In fact, it is not terrible for children to make mistakes and run into disasters. As long as the parents face him together, bear it together, accept his imperfections, and let the children understand:
Even if I was wrong, even if I wasn't good enough, my parents still loved me.
The child's heart will be full of trust and security for the parents, and will naturally become better towards the expectations of the parents.
No matter how humiliating, please stand firmly with your child
In the TV series "The Secret of Picking Up the Light", the class leader with excellent results brought a small copy into the examination room in order to get good results.
When answering the question, Xiao Cun accidentally fell between him and Ye Sangyu, who was at the bottom of the score.
In this case, the teacher and the director of teaching unanimously determined that Ye Sangyu, who was at the bottom of the grade, cheated and informed the parents.
Faced with the teacher's accusations, Dad calmly asked Ye Sangyu what the truth of the matter was.
After listening to his daughter's answer, the father said firmly:
"Saying that my daughter is not studying well, I admit it. To say that my daughter cheated on the exam, my parents didn't believe it. ”
Dad's full trust made Ye Sangyu's hanging heart immediately full of security.
The next day, the mother took Ye Sangyu to the teacher and asked the teacher to find out the truth and not to wrongfully accuse her children.

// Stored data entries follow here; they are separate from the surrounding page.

/-- Settles O30: `clear` empties the chain, and each `send_byte` shifts one reversed byte into it. -/
theorem threeSendBytesLoadThreeReversedBytes : Obligations.ThreeSendBytesLoadThreeReversedBytes := by
  unfold Obligations.ThreeSendBytesLoadThreeReversedBytes
  rintro b1 b2 b3 s ⟨hsrclk, hrclk⟩
  obtain ⟨t, hclear, hidle, hsc⟩ : ∃ t, exec .clear s = .next t ∧ ClocksIdle t ∧ t.sc = 0#24 :=
    ⟨_, exec_clear s, ⟨hsrclk, hrclk, rfl⟩, rfl⟩
  obtain ⟨t1, hsend1, hidle1, hsc1, -⟩ := exec_sendByte_chain b1 hidle
  obtain ⟨t2, hsend2, hidle2, hsc2, -⟩ := exec_sendByte_chain b2 hidle1
  obtain ⟨t3, hsend3, -, hsc3, hpr3⟩ := exec_sendByte_chain b3 hidle2
  have hchain : t3.sc = rev8 b1 ++ rev8 b2 ++ rev8 b3 := by rw [hsc3, hsc2, hsc1, hsc, shift_three_bytes]
  refine ⟨t3, ?_, hchain, hpr3.trans hchain⟩
  rw [execAll_cons hclear, execAll_cons hsend1, execAll_cons hsend2, execAll_cons hsend3]
  rfl

end Sys2Proof.Machine

namespace Sys2Proof.Machine

open Sys2Proof.Safety

/-! ## What the shift-register operations write (40_shift_register.md R108) -/

/-- The micro-operation drives one of the five lines of the shift register. -/
def DrivesShiftRegister : Micro → Prop
  | .set l _ => l ≠ .ceN ∧ l ≠ .oeN ∧ l ≠ .weN
  | .set3 _ | .dir _ | .data _ | .wait _ | .sample | .respData | .resp _ => False

/-- The state with the shift register, RQ and TRACE of another: the nine fields of R108. -/
def withShiftRegisterOf (s t : State) : State :=
  { t with
    ser := s.ser, srclk := s.srclk, rclk := s.rclk, clrN := s.clrN, srOeN := s.srOeN, sc := s.sc, pr := s.pr,
    rq := s.rq, trace := s.trace }

theorem withShiftRegisterOf_perform {m : Micro} (hm : DrivesShiftRegister m) (s : State) :
    withShiftRegisterOf s (perform m s) = s := by
  cases m with
  | set l v =>
    obtain ⟨hceN, hoeN, hweN⟩ := hm
    cases l with
    | ser => rw [perform_set_ser]; rfl
    | srclk => rw [perform_set_srclk]; rfl
    | rclk => rw [perform_set_rclk]; rfl
    | clrN => rw [perform_set_clrN]; rfl
    | srOeN => rw [perform_set_srOeN]; rfl
    | ceN => exact absurd rfl hceN
    | oeN => exact absurd rfl hoeN
    | weN => exact absurd rfl hweN
  | _ => exact hm.elim

section driving

variable {ms : List Micro}

theorem withShiftRegisterOf_performAll (h : ∀ m ∈ ms, DrivesShiftRegister m) (s : State) :
    withShiftRegisterOf s (performAll ms s) = s := by
  induction ms generalizing s with
  | nil => rfl
  | cons m ms ih =>
    have htail := ih (fun x hx => h x (List.mem_cons_of_mem m hx)) (perform m s)
    calc withShiftRegisterOf s (performAll (m :: ms) s)
        = withShiftRegisterOf s (withShiftRegisterOf (perform m s) (performAll ms (perform m s))) := rfl
      _ = withShiftRegisterOf s (perform m s) := by rw [htail]
      _ = s := withShiftRegisterOf_perform (h m List.mem_cons_self) s

/-- Driving a line pushes no response (R78). -/
theorem performAll_rq_of_drivesShiftRegister (h : ∀ m ∈ ms, DrivesShiftRegister m) (s : State) :
    (performAll ms s).rq = s.rq := by
  refine performAll_rq_of_silent (fun m hm _ => ?_) s
  cases m with
  | set l v => rfl
  | _ => exact (h _ hm).elim

/-- The event of driving a line does not depend on the byte last sampled (R8). -/
theorem performAll_trace_of_drivesShiftRegister (h : ∀ m ∈ ms, DrivesShiftRegister m) (s : State) :
    (performAll ms s).trace = s.trace ++ eventsOf 0#8 ms := by
  induction ms generalizing s with
  | nil => simp
  | cons m ms ih =>
    have hevent (v : Byte) : eventOf v m = eventOf 0#8 m := by
      cases m with
      | set l v => rfl
      | _ => exact (h _ List.mem_cons_self).elim
    rw [performAll_cons, ih (fun x hx => h x (List.mem_cons_of_mem m hx)), perform_trace, hevent, eventsOf_cons,
      List.append_assoc, List.singleton_append]

theorem totalWait_of_drivesShiftRegister (h : ∀ m ∈ ms, DrivesShiftRegister m) : totalWait ms = 0 := by
  induction ms with
  | nil => rfl
  | cons m ms ih =>
    have htail := ih (fun x hx => h x (List.mem_cons_of_mem m hx))
    cases m with
    | set l v => exact htail
    | _ => exact (h _ List.mem_cons_self).elim

end driving

/-- The lists of the seven operations drive lines of the shift register and do nothing else (R100-R106). -/
theorem drivesShiftRegister_of_mem_expand {i : Instr} (hi : ShiftRegisterFamily i) (c : Config) :
    ∀ m ∈ expand c i, DrivesShiftRegister m := by
  have hlatch : ∀ m ∈ latchOps, DrivesShiftRegister m := by simp [latchOps, DrivesShiftRegister]
  have hsendBit (bit : Level) : ∀ m ∈ sendBitOps bit, DrivesShiftRegister m := by
    simp [sendBitOps, shiftOps, DrivesShiftRegister]
  cases i with
  | latch => exact hlatch
  | sendBit bit => exact hsendBit bit
  | sendByte value =>
    exact List.forall_mem_append.2 ⟨List.forall_mem_flatMap.2 fun bit _ => hsendBit bit, hlatch⟩
  | clear | shift | on | off => simp [expand, clearOps, shiftOps, onOps, offOps, DrivesShiftRegister]
  | _ => exact hi.elim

Huang Jingjie, a well-known parenting expert, said:
"The size of the parents' trust in the child determines the size of the child's ability, believe in the child's inner strength, they will self-correct and improve, and finally become strong and excellent."
A child who is unconditionally trusted by his parents is happy.
Because the trust of their parents is the strength and confidence of their self-confidence and bravery.
So, no matter what happens to your child, stand firmly with your child.
Let the child feel the love and trust of the parents, and the child will naturally grow to the sun.
There is a passage in "The Story of McDougall":
"People all over the world don't love you, I only love you." People all over the world don't believe in you, I only believe in you. I love you in my heart and liver, and I believe in you in my toes. ”
This is actually the truest cry in every child's heart.
Every child wants to be trusted by their parents and wants their parents to stand behind them.
Because the trust of parents is the nourishment of their love, the biggest confidence in their lives, and the most powerful glue for parent-child relationships.
Love and trust are the best gifts parents can give to their children.
Parents who dare to trust are the wisest parents.